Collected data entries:
##########

/-- walk(w, va) of R275 by a walker of a die; valid pointers enter its page-walk cache. -/
def Dev.walk (d : Dev) (wk : Work) (die w : Nat) (va : Nat) : WalkRes × Dev :=
  if d.fld Fld.TRANS_ROOT_ENABLE w = 0 then (.fault ⟨.disabled, 7, 0⟩, d)
  else
    let root := d.fld Fld.TRANS_ROOT_ROOT w * 2 ^ 15
    if !d.inWing w root 32768 then (.fault ⟨.malformed, 7, root⟩, d)
    else
      let k2 := va / 2 ^ 44 % 4096
      let a2 := root + 8 * k2
      match d.walkEntry wk (d.pwcFind die w k2) a2 2 with
      | (.error r, d) => (r, d)
      | (.ok e2, d) =>
        match d.checkPointer w 2 a2 e2 with
        | some f => (.fault f, d)
        | none =>
          let d := d.pwcAdd die w k2 e2
          let k1 := 2 ^ 24 + va / 2 ^ 32 % 2 ^ 24
          let a1 := pteAddr e2 + 8 * (va / 2 ^ 32 % 4096)
          match d.walkEntry wk (d.pwcFind die w k1) a1 1 with
          | (.error r, d) => (r, d)
          | (.ok e1, d) =>
            if pteValid e1 && pteLeaf e1 then
              match checkLeaf 1 true a1 e1 with
              | some f => (.fault f, d)
              | none => (.leaf true e1, d)
            else match d.checkPointer w 1 a1 e1 with
              | some f => (.fault f, d)
              | none => (d.pwcAdd die w k1 e1).walk0 wk e1 va

/-! ### Access checks (Table 11-3) -/

/-- Target of an access through a leaf: the DPA, in the alias for ALIAS_REDUCE; a host leaf's IOVA. -/
def leafTarget (t : Tlb) (va : Nat) : Nat :=
  if pteHost t.leaf then pteIova t.leaf + va % pageBytes t.big
  else pteAddr t.leaf + va % pageBytes t.big + (if pteAttr t.leaf = attrAlias then aliasBase else 0)

def Dev.isType2Of (d : Dev) (h : HeadId) (w : Nat) : Bool :=
  (d.fld Fld.HEAD_STATUS_PERSONALITY h.toNat = 1 || d.fld Fld.HEAD_STATUS_PERSONALITY h.toNat = 2)
    && d.fld Fld.HEAD_STATUS_WING h.toNat = w

/-- The wing may use a DPA (Table 11-3, last row). -/
def Dev.wingMay (d : Dev) (w : Nat) (a : Nat) : Bool :=
  if a < aliasBase then d.extentWing a = w
  else if a < remoteBase then d.extentWing (a - aliasBase) = w
  else if a < remoteBase + 8 * 2 ^ 41 then d.fldBit Fld.WING_STATE_WINDOWS w ((a - remoteBase) / 2 ^ 41)
  else if scratchBase ≤ a ∧ a < scratchBase + 4096 * MiB then
    d.wingOf (BitVec.ofNat 12 ((a - scratchBase) / MiB)) = w
  else true

/-- Table 11-3, in its order; an instruction fetch from an alias page is denied whatever its EXEC bit says (R156). -/
def Dev.accessCheck (d : Dev) (w : Nat) (k : AccKind) (t : Tlb) (va : Nat) : Option Cause :=
  let e := t.leaf
  let wr := k = .store || k = .atomic
  if wr && !pteWrite e then some .writeDenied
  else if k = .exec && pteAttr e = attrAlias then some .attrDenied
  else if k = .exec && !pteExec e then some .execDenied
  else if pteAttr e ≥ 5 || (pteAttr e = attrAlias && k ≠ .store && k ≠ .hint) || (k = .atomic && pteHost e) then some .attrDenied
  else if pteHost e then
    let h := pteHead e
    if !d.isType2Of h w || ((d.head h).up && !(d.head h).cxl) then some .wingDenied else none
  else if d.wingMay w (leafTarget t va) then none else some .wingDenied

/-! ### Fault records (R286 to R288, Table 11-6) -/

def Dev.fqSize (d : Dev) (w : Nat) : Nat := 64 * 2 ^ min 6 (d.fld Fld.FQ_BASE_SIZE w)

/-- The fault queue takes a record now: its ring lies in the wing and is not full (R288, R295). -/
def Dev.fqOpen (d : Dev) (w : Nat) : Bool :=
  let n := d.fqSize w
  d.inWing w (d.fld Fld.FQ_BASE_BASE w * 4096) (32 * n)
    && (d.fld Fld.FQ_PROD_PROD w + 1) % n ≠ d.fld Fld.FQ_CONS_CONS w % n

/-- The 32 bytes of a record. -/
def FRec.bytes (r : FRec) (tick : Nat) (res : Bool) : Nat :=
  let b (x : Bool) : Nat := if x then 1 else 0
  let q1 := (if res then r.tag else 0) * 2 ^ 48 + r.joined % 2 ^ 16 * 2 ^ 32 + r.cause * 2 ^ 24 + b res * 2 ^ 23
    + b r.write * 2 ^ 22 + b r.exec * 2 ^ 21 + r.level * 2 ^ 18 + r.cls * 2 ^ 16 + r.engineNo
  r.va.toNat % 2 ^ 56 + q1 * 2 ^ 64 + r.addr.toNat * 2 ^ 128 + tick % 2 ^ 48 * 2 ^ 192

/-- Writes a record at slot FQ_PROD, advances FQ_PROD, and raises the interrupt (R288). -/
def Dev.fqWrite (d : Dev) (r : FRec) (res : Bool) : Dev :=
  let w := r.wing.toNat
  let p := d.fld Fld.FQ_PROD_PROD w
  let a := d.fld Fld.FQ_BASE_BASE w * 4096 + 32 * p
  let o := a % 256
  let d := d.writeNow (a / 256) ((BitVec.allOnes 32).setWidth 256 <<< o) (BitVec.ofNat 2048 (r.bytes d.tick res) <<< (8 * o)) 0 false
  let d := d.setFld Fld.FQ_PROD_PROD w ((p + 1) % d.fqSize w)
  if d.fld Fld.TRANS_CTRL_IRQ_EN w = 1
  then d.interrupt (BitVec.ofNat 4 (d.fld Fld.TRANS_CTRL_IRQ_HEAD w)) (d.fld Fld.TRANS_CTRL_VECTOR w) else d

/-- DPA of slot FQ_PROD. -/
def Dev.fqSlot (d : Dev) (w : Nat) : Nat := d.fld Fld.FQ_BASE_BASE w * 4096 + 32 * d.fld Fld.FQ_PROD_PROD w

/-- The line of slot FQ_PROD can be written now. -/
def Dev.fqLine (d : Dev) (w : Nat) : Bool := d.canWrite (d.fqSlot w / 256) (setBit4 0 (d.fqSlot w / 64 % 4))

/-- Asks for the line of slot FQ_PROD. -/
def Dev.fqAsk (d : Dev) (w : Nat) : Dev :=
  d.askWrite (.faults (BitVec.ofNat 4 w)) (d.fqSlot w / 256) (setBit4 0 (d.fqSlot w / 64 % 4))

/-- A record that no engine waits on is written, or discarded with OVERFLOW while the ring is full (R288). -/
def Dev.fqNote (d : Dev) (r : FRec) : Dev :=
  let w := r.wing.toNat
  if !d.fqOpen w then d.setFld Fld.FQ_PROD_OVERFLOW w 1
  else if d.fqLine w && !d.trans.fqWait.any (fun x => x.wing = r.wing) then d.fqWrite r false
  else ({ d with trans := { d.trans with fqWait := d.trans.fqWait ++ [r] } } : Dev).fqAsk w

/-- Writes the waiting resumable records of a wing, oldest first, while slots are free. -/
def Dev.fqFlush (w : Nat) : Nat → Dev → Dev
  | 0, d => d
  | k + 1, d =>
    match d.trans.recs.find? (fun r => r.wing.toNat = w && !r.written) with
    | none => d
    | some r =>
      if !d.fqOpen w then d
      else if !d.fqLine w then d.fqAsk w
      else
        let d := d.fqWrite r true
        let rs := updateIf (fun x : FRec => x.wing = r.wing && x.tag = r.tag) (fun x => { x with written := true }) d.trans.recs
        Dev.fqFlush w k { d with trans := { d.trans with recs := rs } }

def Dev.fqDrain (d : Dev) (w : Nat) : Dev := Dev.fqFlush w d.trans.recs.length d

/-- Records that waited for the line of their slot. -/
def Dev.fqRetry (d : Dev) : Dev :=
  let rs := d.trans.fqWait
  let d := rs.foldl Dev.fqNote { d with trans := { d.trans with fqWait := [] } }
  ((d.trans.recs.filter (fun r => !r.written)).map (fun r => r.wing.toNat)).dedup.foldl Dev.fqDrain d

/-- The next TAG of a wing: rising from 1, open tags and 0 skipped. -/
def Dev.freshTag (d : Dev) (w : Nat) : Nat :=
  let last := Fmap.get 0 d.trans.nextTag w
  ((List.range 300).map (fun i => (last + 1 + i) % 65536)).find? (fun t =>
    t ≠ 0 && !d.trans.recs.any (fun r => r.wing.toNat = w && r.tag = t)) |>.getD 1

/-- Opens a record in the pending table, and writes it when a slot is free. -/
def Dev.openRec (d : Dev) (r : FRec) : Dev :=
  let w := r.wing.toNat
  let t := d.freshTag w
  let tr := { d.trans with recs := d.trans.recs ++ [{ r with tag := t }], nextTag := Fmap.put d.trans.nextTag w t }
  Dev.fqDrain { d with trans := tr } w

/-- An engine with a resumable fault joins or opens a record, or waits for a slot of the table (R286). -/
def Dev.joinRec (d : Dev) (r : FRec) : Dev :=
  if d.trans.recs.any (fun x => x.wing = r.wing && x.page = r.page && x.cause = r.cause) then
    let rs := updateIf (fun x : FRec => x.wing = r.wing && x.page = r.page && x.cause = r.cause)
      (fun x => { x with engines := x.engines ++ r.engines, joined := x.joined + 1 }) d.trans.recs
    { d with trans := { d.trans with recs := rs } }
  else if (d.trans.recs.filter (fun x => x.wing = r.wing)).length < 256 then d.openRec r
  else { d with trans := { d.trans with unrecorded := d.trans.unrecorded ++ [r] } }

/-- Slots of the pending table are free: the oldest stalled engines without a record take them, or join a record that is open
by now (R286). -/
def Dev.fillGo (w : WingId) : Nat → Dev → Dev
  | 0, d => d
  | k + 1, d =>
    let room := (d.trans.recs.filter (fun x => x.wing = w)).length < 256
    match d.trans.unrecorded.find? (fun r => r.wing = w &&
        (room || d.trans.recs.any (fun x => x.wing = w && x.page = r.page && x.cause = r.cause))) with
    | some r => Dev.fillGo w k (Dev.joinRec { d with trans := { d.trans with unrecorded := eraseOne r d.trans.unrecorded } } r)
    | none => d

def Dev.fillRecs (d : Dev) (w : WingId) : Dev := Dev.fillGo w d.trans.unrecorded.length d

/-- A record whose last engine left closes; one never written sets OVERFLOW (R287, R288). -/
def Dev.closeEmpty (d : Dev) (w : WingId) : Dev :=
  let dead := d.trans.recs.filter (fun r => r.wing = w && r.engines.isEmpty)
  let d := { d with trans := { d.trans with recs := d.trans.recs.filter (fun r => !(r.wing = w && r.engines.isEmpty)) } }
  let d := if dead.any (fun r => !r.written) then d.setFld Fld.FQ_PROD_OVERFLOW w.toNat 1 else d
  if dead.isEmpty then d else d.fillRecs w

/-- Walkers of a die (Table 11-4). -/
def walkersOf (die : Nat) : Nat := if die < 4 then 16 else 8

/-- Two misses of one wing and one virtual page on one die (R281). -/
def Dev.sameWalk (d : Dev) (x y : Walk) : Bool :=
  x.wing = y.wing && x.va.toNat / (64 * MiB) = y.va.toNat / (64 * MiB) && d.engineDie x.engine = d.engineDie y.engine

/-- A walker of a die that holds no walk. -/
def Dev.freeWalker (d : Dev) (die : Nat) : Option Nat :=
  (List.range (walkersOf die)).find? (fun k => !d.trans.walks.any (fun x => d.engineDie x.engine = die && x.on = some k))

/-- Free walkers take waiting misses, oldest first; a miss whose page is being walked has joined that walk (R281). -/
def Dev.assignGo : Nat → Dev → Dev
  | 0, d => d
  | k + 1, d =>
    match d.trans.walks.find? (fun x => x.on.isNone && !d.trans.walks.any (fun y => y.on.isSome && d.sameWalk x y) &&
        (d.freeWalker (d.engineDie x.engine)).isSome) with
    | none => d
    | some x =>
      let ws := updateIf (· = x) (fun y => { y with on := d.freeWalker (d.engineDie x.engine) }) d.trans.walks
      Dev.assignGo k { d with trans := { d.trans with walks := ws } }

def Dev.assignWalkers (d : Dev) : Dev := Dev.assignGo d.trans.walks.length d

/-- The walker that runs a walk. -/
def Dev.walkWork (d : Dev) (x : Walk) : Work := .walker (BitVec.ofNat 7 (16 * d.engineDie x.engine + x.on.getD 0))

/-- Walks end: their walkers forget what they asked and take others. -/
def Dev.endWalks (d : Dev) (mine : Walk → Bool) : Dev :=
  let ended := d.trans.walks.filter mine
  if ended.isEmpty then d else
  let d := (ended.filter (fun x => x.on.isSome)).foldl (fun (d : Dev) x => d.endAsks (d.walkWork x)) d
  Dev.assignWalkers { d with trans := { d.trans with walks := d.trans.walks.filter (fun x => !mine x) } }

/-- An engine leaves its record, its walk and its ATS request. -/
def Dev.leaveRec (d : Dev) (e : Engine) : Dev :=
  let ws := ((d.trans.recs.filter (fun r => r.engines.any (fun x => x.1 = e))).map (·.wing)).dedup
  let tr := { d.trans with recs := d.trans.recs.map (fun r => { r with engines := r.engines.filter (fun x => x.1 ≠ e) }),
                           unrecorded := d.trans.unrecorded.filter (fun r => !r.engines.any (fun x => x.1 = e)),
                           ats := d.trans.ats.filter (fun x => x.engine ≠ e) }
  ws.foldl Dev.closeEmpty (Dev.endWalks { d with trans := tr } (fun x => x.engine = e))

/-! ### Outcomes of an engine (Table 11-5, R286, R287, R480) -/

def Dev.queue (d : Dev) (q : Nat) : CQueue := Fmap.get {} d.queues q
def Dev.setQueue (d : Dev) (q : Nat) (x : CQueue) : Dev := { d with queues := Fmap.put d.queues q x }

/-- Applies a function to the descriptor that a courier performs. -/
def Dev.onCourier (d : Dev) (c : BitVec 6) (f : Desc → Desc) : Dev :=
  { d with queues := Fmap.mapAll (fun _ x => { x with cur := x.cur.map (fun y => if y.courier = c then f y else y) }) d.queues }

/-- A descriptor ends early with a status; nothing further is issued (R312). -/
def Desc.endWith (x : Desc) (st : Nat) : Desc :=
  { x with status := st, stopAt := some (x.stopAt.getD x.pos), stalled := false, phase := .issued }

/-- A courier's access is denied or has timed out: its descriptor ends.  DESIGN CHOICE (notes/assumptions/43.md): a slot
that it cannot fetch for such a fault leaves the queue waiting for a doorbell. -/
def Dev.courierFault (d : Dev) (c : BitVec 6) (st : Nat) : Dev :=
  let d := d.onCourier c (fun x => x.endWith st)
  { d with queues := Fmap.mapAll (fun _ x => if x.courier = some c then { x with courier := none, fetch := .doorbell } else x) d.queues }

/-- The completion write that a queue is to make next is discarded: its translation was refused. -/
def Dev.complDrop (d : Dev) (q : QueueId) : Dev :=
  let x := d.queue q.toNat
  match x.rest with
  | y :: ys => d.setQueue q.toNat { x with rest := { y with dropped := true } :: ys }
  | [] => d

/-- The store that is to leave next: the oldest entry that has not been sent. -/
def Loom.nextStore (l : Loom) : Option StEnt := l.stb.find? (fun e => !e.sent)

/-- The store that a host fault stalled is discarded (R480). -/
def Dev.discardStore (d : Dev) (n : LoomId) : Dev :=
  let l := d.loom n
  match l.nextStore with
  | none => d
  | some e =>
    (d.setLoom n { l with stb := eraseOne e l.stb, lost := true, lostHost := true }).report (tileSrc n 1)
      (mkDetail e.va.toNat n.toNat 0) (d.wingOf n)

/-- The treadle's instruction was waiting for its translation and is sent again. -/
def Dev.unstall (d : Dev) (e : Engine) : Dev :=
  match e with
  | .treadle n | .ifetch n => if (d.loom n).stall = .walk then d.setLoom n { d.loom n with stall := .run } else d
  | .storeBuf n => d.setLoom n { d.loom n with stb := (d.loom n).stb.map (fun x => { x with stalled := false }) }
  | .xfer n id => d.setLoom n { d.loom n with xferRun := updateIf (fun x => x.id = id) (fun x => { x with stalled := false }) (d.loom n).xferRun }
  | .courier c => d.onCourier c (fun x => { x with stalled := false })
  | .compl _ _ => d

/-- A denied access: the engine's outcome in Table 11-5. -/
def Dev.deny (d : Dev) (e : Engine) (c : Cause) : Dev :=
  match e with
  | .treadle n => d.stop n (if c = .execDenied then .execDenied else .accessDenied)
  | .ifetch n => d.stop n (if c = .execDenied then .execDenied else .accessDenied)
  | .storeBuf n => d.discardStore n
  | .xfer n id => d.xferFault n id (if c = .wingDenied then .wingDenied else .translation) true
  | .courier c => d.courierFault c 2
  | .compl _ q => d.complDrop q

/-- The engine's fault timer ran out (R287, R480). -/
def Dev.timeOut (d : Dev) (e : Engine) : Dev :=
  match e with
  | .treadle n => d.stop n .translationTimeout
  | .ifetch n => d.stop n .translationTimeout
  | .storeBuf n => d.discardStore n
  | .xfer n id => d.xferFault n id .translation true
  | .courier c => d.courierFault c 3
  | .compl _ q => d.complDrop q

##########

■ **What is expected**
Taking the entries above, write out exactly the lines starting with the line containing "recs := d.trans.recs.map" and going on through the line containing "def Dev.queue (d", both included, and nothing else.

■ **Result**
  let tr := { d.trans with recs := d.trans.recs.map (fun r => { r with engines := r.engines.filter (fun x => x.1 ≠ e) }),
                           unrecorded := d.trans.unrecorded.filter (fun r => !r.engines.any (fun x => x.1 = e)),
                           ats := d.trans.ats.filter (fun x => x.engine ≠ e) }
  ws.foldl Dev.closeEmpty (Dev.endWalks { d with trans := tr } (fun x => x.engine = e))

/-! ### Outcomes of an engine (Table 11-5, R286, R287, R480) -/

def Dev.queue (d : Dev) (q : Nat) : CQueue := Fmap.get {} d.queues q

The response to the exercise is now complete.